Access is not good. There is a second story above the room. The homeowner gave me permission to cut up the floor above the area. They don't mind, it is a POS. It is a 100 plus year old farmhouse that was probably wired in the 30's

Any ideas? ​
*


----------



## HARRY304E

doubleoh7 said:


> <B>
> I went out today to replace a ceiling fan. When I got the ceiling fan down, I checked the conductors and I'm getting 62 volts between the hot and the neutral with the switch off. It is wired as a switch leg and there is only 1 cable entering the fan box. There is a buried j box somewhere. I checked receptacles on the same circuit and I'm getting 125 volts.​</B>
> 
> *I get 62 volts with every circuit turned off excpet for the 1 feeding the fan. I also used an extension cord and meaured to the neutral on another circuit, I still get 62 volts.*
> 
> *Access is not good. There is a second story above the room. The homeowner gave me permission to cut up the floor above the area. They don't mind, it is a POS. It is a 100 plus year old farmhouse that was probably wired in the 30's*
> 
> *Any ideas? *​


Phatom voltage...are you using a fluke t-5 1000.???

Look here.http://www.electriciantalk.com/f2/phantom-voltage-8522/


----------



## doubleoh7

I was using an ideal digital meter.


----------



## walkerj

doubleoh7 said:


> I was using an ideal digital meter.


That is your problem. 
Put a load on the circuit and then use your dmm.

Sent from my iPhone using ET Forum


----------



## MF Dagger

I agree with the phantom voltage call. When i get a weird reading on my digital I have an old Ideal wiggy that I break out.


----------



## HARRY304E

doubleoh7 said:


> I was using an ideal digital meter.


----------



## redseal

You have a bad neutral.. No ghost/phantom. Open the meter socket and check line and load. Phantom neutral...lol:thumbup::thumbsup:


----------



## doubleoh7

redseal said:


> You have a bad neutral.. No ghost/phantom. Open the meter socket and check line and load. Phantom neutral...lol:thumbup::thumbsup:


 

Why do I get 62 volts regardless of what is on or off in the house? Again, the 62 volts is with the switch in the off pos.


----------



## doubleoh7

double post


----------



## doubleoh7

Also, I get 125 volts on the other parts of this circuit and on other circuits in the house. With the switch in the on position, I get 125 volts.


----------



## 3xdad

Let me get this straight. In the switch box, you have power on the single pole switch, then neutral and switch leg go'in up to the fan box and when the switch is off you are reading 62 between the switch leg and the neutral at the fan box?


----------



## Jlarson

Could it have been a lighted switch and you just didn't notice? If not it was most likely just ghost voltage, ignore it or get a low impedance meter for future situations.


----------



## MF Dagger

redseal said:


> You have a bad neutral.. No ghost/phantom. Open the meter socket and check line and load. Phantom neutral...lol:thumbup::thumbsup:


You are wrong.


----------



## doubleoh7

3xdad said:


> Let me get this straight. In the switch box, you have power on the single pole switch, then neutral and switch leg go'in up to the fan box and when the switch is off you are reading 62 between the switch leg and the neutral at the fan box?


 

There is only a 12/2 in the switch box. And only a 12/2 in the fan box. Somewhere between, there is a buried junction box. I get 62 volts between the grounded and ungrounded conductors at the fan box with the switch off. I also used an extension cord and measure from the grounded (neutral) on the extension cord to the load side of the switch with the switch off, I get 62 volts.
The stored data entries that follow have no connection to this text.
-- ==== Sys2Proof/Laws/Step.lean ====
section
/-! SUPPORT. Everything one step can do, said once: `step_moved` is the inversion from which every fact about a step follows by
cases. -/

namespace Sys2Proof.Machine

open Host (Outcome)

/-- The letter a request issues and whether it needs the handshake first (R141, R176 to R179). -/
def requestLetter : Request → Option (Letter × Bool)
  | .checkConnection => some (.h, false)
  | .read => some (.r, true)
  | .clear => some (.c, true)
  | .lock => some (.l, true)
  | .unlock => some (.u, true)
  | .start | .write _ | .shutdown => none

/-- Why a request is refused (R221). -/
def State.refusalOf (s : State) : Request → Option Reason
  | .start => s.startRefusal
  | .checkConnection => s.checkRefusal
  | .read | .clear | .lock | .unlock => s.operationRefusal
  | .write image => s.writeRefusal image
  | .shutdown => s.shutdownRefusal

/-- What a request that answers a next state does in state `u`. -/
inductive RequestMoved (u : State) : Request → State → Prop
  | refused {r reason} (h : u.refusalOf r = some reason) : RequestMoved u r (u.refuse reason)
  | started (h : u.ps = .unstarted) :
      RequestMoved u .start (State.report { u.rxFlush with inside := false, acc := [], ps := .idle } .success)
  | issued {r letter needs} (hr : requestLetter r = some (letter, needs)) (hi : u.ps = .idle) (hh : needs = true → u.hs = true)
      (ha : u.nextTxAnswer = .done) : RequestMoved u r (u.issued letter [])
  | issueFailed {r letter needs cause} (hr : requestLetter r = some (letter, needs)) (hi : u.ps = .idle)
      (hh : needs = true → u.hs = true) (ha : u.nextTxAnswer = .fail cause) : RequestMoved u r (u.issueFailed letter cause)
  | wroteNothing (hi : u.ps = .idle) (hh : u.hs = true) :
      RequestMoved u (.write []) (State.report { u with img := [], wrIdx := 0#16 } .success)
  | writeIssued {d rest} (hi : u.ps = .idle) (hh : u.hs = true) (hl : (d :: rest).length ≤ Config.imageMax)
      (ha : u.nextTxAnswer = .done) :
      RequestMoved u (.write (d :: rest)) (State.issued { u with img := d :: rest, wrIdx := 0#16 } .w (wArg 0#16 d))
  | writeFailed {d rest cause} (hi : u.ps = .idle) (hh : u.hs = true) (hl : (d :: rest).length ≤ Config.imageMax)
      (ha : u.nextTxAnswer = .fail cause) :
      RequestMoved u (.write (d :: rest)) (State.issueFailed { u with img := d :: rest, wrIdx := 0#16 } .w cause)
  | closed (h : u.ps = .unstarted ∨ u.ps = .idle ∨ u.ps = .failed) :
      RequestMoved u .shutdown (State.report { u with ps := .closed } .success)

/-- What a delivered payload does in state `v` (the scanner already outside a frame). -/
inductive PayloadMoved (v : State) : Bytes → State → Prop
  | hello (hp : v.ps = .commandSent) (hc : v.cur = some .h) :
      PayloadMoved v Config.helloText (State.report { v with hs := true, ps := .idle } .success)
  | other {p} (hp : v.ps = .commandSent) (hc : v.cur = some .h) (h : p ≠ Config.helloText) :
      PayloadMoved v p (v.raise (.connectionError (.badPayload p)))
  | okEnds {op} (hs : v.searching = true) (hc : v.cur = some op) (ho : op ≠ .h) (hm : ¬ (op = .w ∧ v.moreImage = true)) :
      PayloadMoved v Config.okText (State.report { v with ps := .idle } .success)
  | okNext {d} (hs : v.searching = true) (hc : v.cur = some .w) (hm : v.moreImage = true)
      (hd : v.memRead v.nextIdx = some d) (ha : v.nextTxAnswer = .done) :
      PayloadMoved v Config.okText (State.issued { v with ps := .idle, wrIdx := v.nextIdx } .w (wArg v.nextIdx d))
  | okNextFailed {cause} (hs : v.searching = true) (hc : v.cur = some .w) (hm : v.moreImage = true)
      (ha : v.nextTxAnswer = .fail cause) :
      PayloadMoved v Config.okText (State.issueFailed { v with ps := .idle, wrIdx := v.nextIdx } .w cause)
  | error {op} (hs : v.searching = true) (hc : v.cur = some op) (ho : op ≠ .h) :
      PayloadMoved v Config.errorText (v.raise .deviceError)
  | invalid {op p} (hs : v.searching = true) (hc : v.cur = some op) (ho : op ≠ .h) (h1 : p ≠ Config.okText)
      (h2 : p ≠ Config.errorText) (h3 : p.count Config.SEP ≠ 1) : PayloadMoved v p (v.raise (.invalidResponseError p))
  | record {op a d} (hs : v.searching = true) (hc : v.cur = some op) (ho : op ≠ .h) (ha : Config.SEP ∉ a)
      (hd : Config.SEP ∉ d) :
      PayloadMoved v (a ++ Config.SEP :: d)
        { v.sinkEmit (recordText v.params op v.pos a d) with pos := nextPos v.pos, ps := .draining }

/-- What a received byte does in state `v` (the byte already consumed). -/
inductive ByteMoved (v : State) : Byte → State → Prop
  | sof : ByteMoved v Config.SOF { v with inside := true, acc := [] }
  | discarded {b} (hi : v.inside = false) (hb : b ≠ Config.SOF) : ByteMoved v b v
  | accumulated {b} (hi : v.inside = true) (hb : isMarker b = false) (hf : v.accFull = false) :
      ByteMoved v b { v with acc := v.acc ++ [b] }
  | overflowed {b} (hi : v.inside = true) (hb : isMarker b = false) (hf : v.accFull = true) :
      ByteMoved v b (v.raise (linkError v.cur .overflow))
  | delivered {t} (hi : v.inside = true) (h : PayloadMoved { v with inside := false, acc := [] } v.acc t) :
      ByteMoved v Config.EOF t

/-- What one step does. -/
inductive Moved (s : State) : State → Prop
  | passes (h : s.nextTurn = .rxByte ∨ ∃ cause, s.nextTurn = .rxFail cause) : Moved s s.useTurn
  | reset (h : s.nextTurn = .reset) : Moved s s.useTurn.resetInput
  | arrived {bytes} (h : s.nextTurn = .arrive bytes) : Moved s (s.useTurn.rxAppend bytes)
  | readFailed {cause} (h : s.nextTurn = .rxFail cause) (hs : s.searching = true) (hm : s.mayFail cause = true) :
      Moved s (s.useTurn.readFailed cause)
  | requested {r t} (h : s.nextTurn = .request r) (hm : RequestMoved s.useTurn r t) : Moved s t
  | received {b rest t} (h : s.nextTurn = .rxByte) (hs : s.searching = true) (hq : s.rxq = b :: rest)
      (hm : ByteMoved { s.useTurn with rxq := rest } b t) : Moved s t

@[simp] theorem State.useTurn_searching (s : State) : s.useTurn.searching = s.searching := rfl

/-- The four operations without an operand. -/
theorem operation_moved {u t : State} {r : Request} {letter : Letter} (hr : requestLetter r = some (letter, true))
    (href : u.refusalOf r = u.operationRefusal)
    (h : (match u.operationRefusal with
      | some reason => Outcome.next (u.refuse reason)
      | none => issue letter [] u) = .next t) : RequestMoved u r t := by
  cases hg : u.operationRefusal with
  | some reason => simp only [hg] at h; cases h; exact .refused (href.trans hg)
  | none =>
    simp only [hg] at h
    have hh : u.hs = true := by
      unfold State.operationRefusal at hg
      split at hg <;> try cases hg
      split at hg <;> first | assumption | cases hg
    obtain ⟨hi, ⟨ha, rfl⟩ | ⟨cause, ha, rfl⟩⟩ := issue_next h
    · exact .issued hr hi (fun _ => hh) ha
    · exact .issueFailed hr hi (fun _ => hh) ha

/-- Everything a request can do that answers a next state. -/
theorem request_moved {u t : State} {r : Request} (h : exec (decodeRequest r) u = .next t) : RequestMoved u r t := by
  cases r with
  | start =>
    simp only [decodeRequest, exec, execStart] at h
    cases hg : u.startRefusal with
    | some reason => simp only [hg] at h; cases h; exact .refused hg
    | none =>
      simp only [hg] at h; cases h
      refine .started ?_
      unfold State.startRefusal at hg
      split at hg <;> first | assumption | cases hg
  | checkConnection =>
    simp only [decodeRequest, exec, execCheckConnection, execH] at h
    cases hg : u.checkRefusal with
    | some reason => simp only [hg] at h; cases h; exact .refused hg
    | none =>
      simp only [hg] at h
      obtain ⟨hi, ⟨ha, rfl⟩ | ⟨cause, ha, rfl⟩⟩ := issue_next h
      · exact .issued (letter := .h) rfl hi (by simp) ha
      · exact .issueFailed (letter := .h) rfl hi (by simp) ha
  | read => exact operation_moved (letter := .r) rfl rfl h
  | clear => exact operation_moved (letter := .c) rfl rfl h
  | lock => exact operation_moved (letter := .l) rfl rfl h
  | unlock => exact operation_moved (letter := .u) rfl rfl h
  | write image =>
    simp only [decodeRequest, exec, execWrite] at h
    cases hg : u.writeRefusal image with
    | some reason => simp only [hg] at h; cases h; exact .refused hg
    | none =>
      simp only [hg] at h
      have hh : u.ps = .idle ∧ u.hs = true ∧ image.length ≤ Config.imageMax := by
        unfold State.writeRefusal at hg
        split at hg <;> try cases hg
        split at hg <;> try cases hg
        split at hg <;> try cases hg
        exact ⟨by assumption, by assumption, by omega⟩
      cases image with
      | nil => simp at h; cases h; exact .wroteNothing hh.1 hh.2.1
      | cons d rest =>
        simp only [List.isEmpty_cons, Bool.false_eq_true, if_false] at h
        obtain ⟨d', hd, -, ⟨ha, rfl⟩ | ⟨cause, ha, rfl⟩⟩ := issueW_next h
        · have : d' = d := by simpa [State.memRead] using hd.symm
          subst this
          exact .writeIssued hh.1 hh.2.1 hh.2.2 ha
        · exact .writeFailed hh.1 hh.2.1 hh.2.2 ha
  | shutdown =>
    simp only [decodeRequest, exec, execShutdown] at h
    cases hg : u.shutdownRefusal with
    | some reason => simp only [hg] at h; cases h; exact .refused hg
    | none =>
      simp only [hg] at h; cases h
      refine .closed ?_
      unfold State.shutdownRefusal at hg
      split at hg <;> simp_all

/-- Everything a delivered payload can do that answers a next state. -/
theorem payload_moved {v t : State} {p : Bytes} (h : deliver p v = .next t) : PayloadMoved v p t := by
  unfold deliver at h
  by_cases hc : v.cur = some .h
  · simp only [hc, if_true] at h
    by_cases hp : p = Config.helloText
    · subst hp
      simp only [classifyHs, if_true, execHello] at h
      split at h
      · rename_i hg; cases h; exact .hello ((State.inHandshake_iff v).mp hg).1 hc
      · cases h
    · simp only [classifyHs, hp, if_false, execOther] at h
      split at h
      · rename_i hg; cases h; exact .other ((State.inHandshake_iff v).mp hg).1 hc hp
      · cases h
  · simp only [hc, if_false] at h
    cases hop : v.drainCommand with
    | none =>
      obtain ⟨-, e⟩ | ⟨-, e⟩ | ⟨-, -, -, e⟩ | ⟨a, d, -, -, -, e⟩ := classifyDrain_cases p <;>
        simp [e, execOk, execError, execInvalid, execRecord, hop] at h
    | some op =>
      obtain ⟨hs, hcur, ho⟩ := State.drainCommand_eq_some.mp hop
      obtain ⟨rfl, e⟩ | ⟨rfl, e⟩ | ⟨h1, h2, h3, e⟩ | ⟨a, d, rfl, ha, hd, e⟩ := classifyDrain_cases p
      · simp only [e, execOk, hop] at h
        split at h
        · rename_i hm
          obtain ⟨rfl, hm⟩ := hm
          obtain ⟨d, hd, -, ⟨ha, rfl⟩ | ⟨cause, ha, rfl⟩⟩ := issueW_next h
          · exact .okNext hs hcur hm hd ha
          · exact .okNextFailed hs hcur hm ha
        · rename_i hm; cases h; exact .okEnds hs hcur ho hm
      · simp only [e, execError, hop] at h; cases h; exact .error hs hcur ho
      · simp only [e, execInvalid, hop] at h; cases h; exact .invalid hs hcur ho h1 h2 h3
      · simp only [e, execRecord, hop] at h; cases h; exact .record hs hcur ho ha hd

/-- Everything a received byte can do that answers a next state. -/
theorem byte_moved {v t : State} {b : Byte} (h : exec (decodeByte b) v = .next t) : ByteMoved v b t := by
  obtain ⟨rfl, e⟩ | ⟨rfl, e⟩ | ⟨hb, e⟩ := decodeByte_cases b <;> rw [e] at h
  · simp only [exec, execSof] at h; cases h; exact .sof
  · simp only [exec, execEof] at h
    cases hi : v.inside with
    | true => simp only [hi, if_true] at h; exact .delivered hi (payload_moved h)
    | false => simp only [hi, Bool.false_eq_true, if_false] at h; cases h; exact .discarded hi (by decide)
  · simp only [exec, execData] at h
    cases hi : v.inside with
    | true =>
      rw [if_pos hi] at h
      cases hf : v.accFull with
      | true => rw [if_pos hf] at h; cases h; exact .overflowed hi hb hf
      | false => rw [if_neg (by simp [hf])] at h; cases h; exact .accumulated hi hb hf
    | false =>
      rw [if_neg (by simp [hi])] at h; cases h
      exact .discarded hi (isMarker_false hb).1

theorem step_request {s : State} {r : Request} (h : s.nextTurn = .request r) :
    step s = exec (decodeRequest r) s.useTurn := by
  simp [step, State.fetch, h]

theorem step_rxByte {s : State} {b : Byte} {rest : Bytes} (h : s.nextTurn = .rxByte) (hs : s.searching = true)
    (hq : s.rxq = b :: rest) : step s = exec (decodeByte b) { s.useTurn with rxq := rest } := by
  have : s.useTurn.rxRead = some (b, { s.useTurn with rxq := rest }) := State.rxRead_cons hq
  simp [step, State.fetch, h, hs, this]

/-- Everything a step can do that answers a next state. -/
theorem step_moved {s t : State} (h : step s = .next t) : Moved s t := by
  cases ht : s.nextTurn with
  | request r => rw [step_request ht] at h; exact .requested ht (request_moved h)
  | reset => simp [step, State.fetch, State.environment, ht] at h; cases h; exact .reset ht
  | arrive bytes => simp [step, State.fetch, State.environment, ht] at h; cases h; exact .arrived ht
  | rxFail cause =>
    simp only [step, State.fetch, State.environment, ht] at h
    split at h <;> cases h
    · rename_i hg
      obtain ⟨hs, hm⟩ : s.searching = true ∧ s.mayFail cause = true := by simpa using hg
      exact .readFailed ht hs hm
    · exact .passes (.inr ⟨cause, ht⟩)
  | rxByte =>
    cases hs : s.searching with
    | false => simp [step, State.fetch, State.environment, ht, hs] at h; cases h; exact .passes (.inl ht)
    | true =>
      cases hq : s.rxq with
      | nil =>
        have : s.useTurn.rxRead = none := State.rxRead_nil hq
        simp [step, State.fetch, State.environment, ht, hs, this] at h; cases h; exact .passes (.inl ht)
      | cons b rest => rw [step_rxByte ht hs hq] at h; exact .received ht hs hq (byte_moved h)

end Sys2Proof.Machine
end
I am starting to think I was getting goblin voltage on my DMM and made myself look like a fool in front of my customer.


----------



## doubleoh7

Jlarson said:


> Could it have been a lighted switch and you just didn't notice? If not it was most likely just ghost voltage, ignore it or get a low impedance meter for future situations.


 

No, it was not a lighted switch, and there is no neutral in the switch box.

Got a low impedance meter that you recomend?


----------



## mattsilkwood

Lighted switch or a dimmer?


----------



## doubleoh7

mattsilkwood said:


> Lighted switch or a dimmer?


 
No, just a single pole switch with 1 12/2 in the box as a switch leg.


----------



## Jlarson

doubleoh7 said:


> No, it was not a lighted switch, and there is no neutral in the switch box.


Don't need one. Most lighted switches put the lamp in series with the load when you turn it off, meaning you'll read some voltage downstream of one in the off position. 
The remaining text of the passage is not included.